## Dataset
theorem Encoding.xcopy (d : Spec) (a : Spec) (ch : BitVec 2) (la : BitVec 4) (p : BitVec 3) : Encoding.Statement (.xcopy d a ch la p) := by
  intro v h
  injection h with h
  subst h
  apply decode_of_fields
  rw [decodeFields, op_6_6_6_4_2_4_1_3, fn3_6_6_6_4_2_4_1_3]
  exact formXCP_enc .xcopy _ _ _ _ _ _ _

theorem Encoding.xred (d : Spec) (a : Spec) (ch : BitVec 2) (la : BitVec 4) (p : BitVec 3) : Encoding.Statement (.xred d a ch la p) := by
  intro v h
  injection h with h
  subst h
  apply decode_of_fields
  rw [decodeFields, op_6_6_6_4_2_4_1_3, fn3_6_6_6_4_2_4_1_3]
  exact formXCP_enc .xred _ _ _ _ _ _ _

theorem Encoding.lease (f : Spec) (kind : BitVec 3) (prio : BitVec 2) (la : BitVec 4) (p : BitVec 3) : Encoding.Statement (.lease f kind prio la p) := by
  intro v h
  injection h with h
  subst h
  apply decode_of_fields
  rw [decodeFields, op_6_6_7_3_2_4_1_3, fn3_6_6_7_3_2_4_1_3]
  exact formLEASE_enc .lease _ _ _ _ _ _ _

theorem Encoding.erd (d : Spec) (f : Spec) (n : BitVec 6) (la : BitVec 4) (p : BitVec 3) : Encoding.Statement (.erd d f n la p) := by
  intro v h
  injection h with h
  subst h
  apply decode_of_fields
  rw [decodeFields, op_6_6_6_6_4_1_3, fn3_6_6_6_6_4_1_3]
  exact formERD_enc .erd _ _ _ _ _ _ _

theorem Encoding.free (f : Spec) (g : Guard) : Encoding.Statement (.free f g) := by
  intro v h
  injection h with h
  subst h
  apply decode_of_fields
  rw [decodeFields, op_6_6_12_4_4, fn0_6_6_12_4_4]
  exact formFREE_enc .free _ _ _ _

theorem Encoding.ewr (f : Spec) (a : Spec) (n : BitVec 6) (g : Guard) : Encoding.Statement (.ewr f a n g) := by
  intro v h
  injection h with h
  subst h
  apply decode_of_fields
  rw [decodeFields, op_6_6_6_6_4_4, fn0_6_6_6_6_4_4]
  exact formEWR_enc .ewr _ _ _ _ _ _

theorem Encoding.eguard (f : Spec) (a : Spec) (sl : BitVec 3) (g : Guard) : Encoding.Statement (.eguard f a sl g) := by
  intro v h
  injection h with h
  subst h
  apply decode_of_fields
  rw [decodeFields, op_6_6_6_3_3_4_4, fn0_6_6_6_3_3_4_4]
  exact formEGUARD_enc .eguard _ _ _ _ _ _

theorem Encoding.gres (pa : BitVec 3) (sl : BitVec 3) (g : Guard) : Encoding.Statement (.gres pa sl g) := by
  intro v h
  injection h with h
  subst h
  apply decode_of_fields
  rw [decodeFields, op_6_9_3_3_3_4_4, fn0_6_9_3_3_3_4_4]
  exact formGRES_enc .gres _ _ _ _ _

theorem Encoding.mstep (ovw : BitVec 1) (n : BitVec 4) (a : Spec) (b : Spec) (la : BitVec 4) (p : BitVec 3) : Encoding.Statement (.mstep ovw n a b la p) := by
  intro v h
  injection h with h
  subst h
  apply decode_of_fields
  rw [decodeFields, op_6_1_1_4_6_6_4_1_3, fn3_6_1_1_4_6_6_4_1_3]
  exact formMSTEP_enc .mstep _ _ _ _ _ _ _ _

theorem Encoding.mwld (fmt : BitVec 4) (a : Spec) (b : Spec) (la : BitVec 4) (p : BitVec 3) : Encoding.Statement (.mwld fmt a b la p) := by
  intro v h
  injection h with h
  subst h
  apply decode_of_fields
  rw [decodeFields, op_6_2_4_6_6_4_1_3, fn3_6_2_4_6_6_4_1_3]
  exact formMWLD_enc .mwld _ _ _ _ _ _ _

theorem Encoding.mst (rm : BitVec 2) (ty : BitVec 4) (a : Spec) (b : Spec) (la : BitVec 4) (p : BitVec 3) : Encoding.Statement (.mst rm ty a b la p) := by
  intro v h
  injection h with h
  subst h
  apply decode_of_fields
  rw [decodeFields, op_6_2_4_6_6_4_1_3, fn3_6_2_4_6_6_4_1_3]
  exact formMST_enc .mst _ _ _ _ _ _ _ _

theorem Encoding.mrd (v : BitVec 4) (b : Spec) (la : BitVec 4) (p : BitVec 3) : Encoding.Statement (.mrd v b la p) := by
  intro v h
  injection h with h
  subst h
  apply decode_of_fields
  rw [decodeFields, op_6_2_4_6_6_4_1_3, fn3_6_2_4_6_6_4_1_3]
  exact formMRD_enc .mrd _ _ _ _ _ _

theorem Encoding.mshape (a : Spec) (g : Guard) : Encoding.Statement (.mshape a g) := by
  intro v h
  injection h with h
  subst h
  apply decode_of_fields
  rw [decodeFields, op_6_6_6_6_4_4, fn0_6_6_6_6_4_4]
  exact formRA_enc .mshape _ _ _ _

theorem Encoding.mfmt (a : Spec) (g : Guard) : Encoding.Statement (.mfmt a g) := by
  intro v h
  injection h with h
  subst h
  apply decode_of_fields
  rw [decodeFields, op_6_6_6_6_4_4, fn0_6_6_6_6_4_4]
  exact formRA_enc .mfmt _ _ _ _

theorem Encoding.mwswp (g : Guard) : Encoding.Statement (.mwswp g) := by
  intro v h
  injection h with h
  subst h
  apply decode_of_fields
  rw [decodeFields, op_6_18_4_4, fn0_6_18_4_4]
  exact formR0_enc .mwswp _ _ _

theorem Encoding.mring (g : Guard) : Encoding.Statement (.mring g) := by
  intro v h
  injection h with h
  subst h
  apply decode_of_fields
  rw [decodeFields, op_6_18_4_4, fn0_6_18_4_4]
  exact formR0_enc .mring _ _ _

theorem Encoding.mclr (a : Spec) (g : Guard) : Encoding.Statement (.mclr a g) := by
  intro v h
  injection h with h
  subst h
  apply decode_of_fields
  rw [decodeFields, op_6_6_6_6_4_4, fn0_6_6_6_6_4_4]
  exact formRA_enc .mclr _ _ _ _

theorem Encoding.mscl (g : Guard) : Encoding.Statement (.mscl g) := by
  intro v h
  injection h with h
  subst h
  apply decode_of_fields
  rw [decodeFields, op_6_18_4_4, fn0_6_18_4_4]
  exact formR0_enc .mscl _ _ _

theorem Encoding.mbnd (k : BitVec 3) (a : Spec) (g : Guard) : Encoding.Statement (.mbnd k a g) := by
  intro v h
  injection h with h
  subst h
  apply decode_of_fields
  rw [decodeFields, op_6_3_3_6_6_4_4, fn0_6_3_3_6_6_4_4]
  exact formMBND_enc .mbnd _ _ _ _ _

theorem Encoding.vadd (vd : BitVec 4) (va : BitVec 4) (vb : BitVec 4) (ty : BitVec 4) (g : Guard) : Encoding.Statement (.vadd vd va vb ty g) := by
  intro v h
  injection h with h
  subst h
  apply decode_of_fields
  rw [decodeFields, op_6_4_4_4_4_4_6, fn0_6_4_4_4_4_4_6]
  exact formV3_enc .vadd _ _ _ _ _ _ _

theorem Encoding.vsub (vd : BitVec 4) (va : BitVec 4) (vb : BitVec 4) (ty : BitVec 4) (g : Guard) : Encoding.Statement (.vsub vd va vb ty g) := by
  intro v h
  injection h with h
  subst h
  apply decode_of_fields
  rw [decodeFields, op_6_4_4_4_4_4_6, fn0_6_4_4_4_4_4_6]
  exact formV3_enc .vsub _ _ _ _ _ _ _

theorem Encoding.vmul (vd : BitVec 4) (va : BitVec 4) (vb : BitVec 4) (ty : BitVec 4) (g : Guard) : Encoding.Statement (.vmul vd va vb ty g) := by
  intro v h
  injection h with h
  subst h
  apply decode_of_fields
  rw [decodeFields, op_6_4_4_4_4_4_6, fn0_6_4_4_4_4_4_6]
  exact formV3_enc .vmul _ _ _ _ _ _ _

theorem Encoding.vfma (vd : BitVec 4) (va : BitVec 4) (vb : BitVec 4) (ty : BitVec 4) (g : Guard) : Encoding.Statement (.vfma vd va vb ty g) := by
  intro v h
  injection h with h
  subst h
  apply decode_of_fields
  rw [decodeFields, op_6_4_4_4_4_4_6, fn0_6_4_4_4_4_4_6]
  exact formV3_enc .vfma _ _ _ _ _ _ _

theorem Encoding.vmin (vd : BitVec 4) (va : BitVec 4) (vb : BitVec 4) (ty : BitVec 4) (g : Guard) : Encoding.Statement (.vmin vd va vb ty g) := by
  intro v h
  injection h with h
  subst h
  apply decode_of_fields
  rw [decodeFields, op_6_4_4_4_4_4_6, fn0_6_4_4_4_4_4_6]
  exact formV3_enc .vmin _ _ _ _ _ _ _

theorem Encoding.vmax (vd : BitVec 4) (va : BitVec 4) (vb : BitVec 4) (ty : BitVec 4) (g : Guard) : Encoding.Statement (.vmax vd va vb ty g) := by
  intro v h
  injection h with h
  subst h
  apply decode_of_fields
  rw [decodeFields, op_6_4_4_4_4_4_6, fn0_6_4_4_4_4_4_6]
  exact formV3_enc .vmax _ _ _ _ _ _ _

theorem Encoding.vsel (vd : BitVec 4) (va : BitVec 4) (vb : BitVec 4) (ty : BitVec 4) (g : Guard) : Encoding.Statement (.vsel vd va vb ty g) := by
  intro v h
  injection h with h
  subst h
  apply decode_of_fields
  rw [decodeFields, op_6_4_4_4_4_4_6, fn0_6_4_4_4_4_4_6]
  exact formV3_enc .vsel _ _ _ _ _ _ _

theorem Encoding.vcmpEq (vd : BitVec 4) (va : BitVec 4) (vb : BitVec 4) (ty : BitVec 4) (g : Guard) : Encoding.Statement (.vcmpEq vd va vb ty g) := by
  intro v h
  injection h with h
  subst h
  apply decode_of_fields
  rw [decodeFields, op_6_4_4_4_4_4_6, fn0_6_4_4_4_4_4_6]
  exact formV3_enc .vcmpEq _ _ _ _ _ _ _

theorem Encoding.vcmpLt (vd : BitVec 4) (va : BitVec 4) (vb : BitVec 4) (ty : BitVec 4) (g : Guard) : Encoding.Statement (.vcmpLt vd va vb ty g) := by
  intro v h
  injection h with h
  subst h
  apply decode_of_fields
  rw [decodeFields, op_6_4_4_4_4_4_6, fn0_6_4_4_4_4_4_6]
  exact formV3_enc .vcmpLt _ _ _ _ _ _ _

theorem Encoding.vcmpLe (vd : BitVec 4) (va : BitVec 4) (vb : BitVec 4) (ty : BitVec 4) (g : Guard) : Encoding.Statement (.vcmpLe vd va vb ty g) := by
  intro v h
  injection h with h
  subst h
  apply decode_of_fields
  rw [decodeFields, op_6_4_4_4_4_4_6, fn0_6_4_4_4_4_4_6]
  exact formV3_enc .vcmpLe _ _ _ _ _ _ _

theorem Encoding.vand (vd : BitVec 4) (va : BitVec 4) (vb : BitVec 4) (ty : BitVec 4) (g : Guard) : Encoding.Statement (.vand vd va vb ty g) := by
  intro v h
  injection h with h
  subst h
  apply decode_of_fields
  rw [decodeFields, op_6_4_4_4_4_4_6, fn0_6_4_4_4_4_4_6]
  exact formV3_enc .vand _ _ _ _ _ _ _

theorem Encoding.vor (vd : BitVec 4) (va : BitVec 4) (vb : BitVec 4) (ty : BitVec 4) (g : Guard) : Encoding.Statement (.vor vd va vb ty g) := by
  intro v h
  injection h with h
  subst h
  apply decode_of_fields
  rw [decodeFields, op_6_4_4_4_4_4_6, fn0_6_4_4_4_4_4_6]
  exact formV3_enc .vor _ _ _ _ _ _ _

theorem Encoding.vxor (vd : BitVec 4) (va : BitVec 4) (vb : BitVec 4) (ty : BitVec 4) (g : Guard) : Encoding.Statement (.vxor vd va vb ty g) := by
  intro v h
  injection h with h
  subst h
  apply decode_of_fields
  rw [decodeFields, op_6_4_4_4_4_4_6, fn0_6_4_4_4_4_4_6]
  exact formV3_enc .vxor _ _ _ _ _ _ _

theorem Encoding.vshl (vd : BitVec 4) (va : BitVec 4) (vb : BitVec 4) (ty : BitVec 4) (g : Guard) : Encoding.Statement (.vshl vd va vb ty g) := by
  intro v h
  injection h with h
  subst h
  apply decode_of_fields
  rw [decodeFields, op_6_4_4_4_4_4_6, fn0_6_4_4_4_4_4_6]
  exact formV3_enc .vshl _ _ _ _ _ _ _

## Try it
Lines, not occurrences, are what count: report how many lines of the records above include the word "mscl", and nothing else.

## Solution for this task
2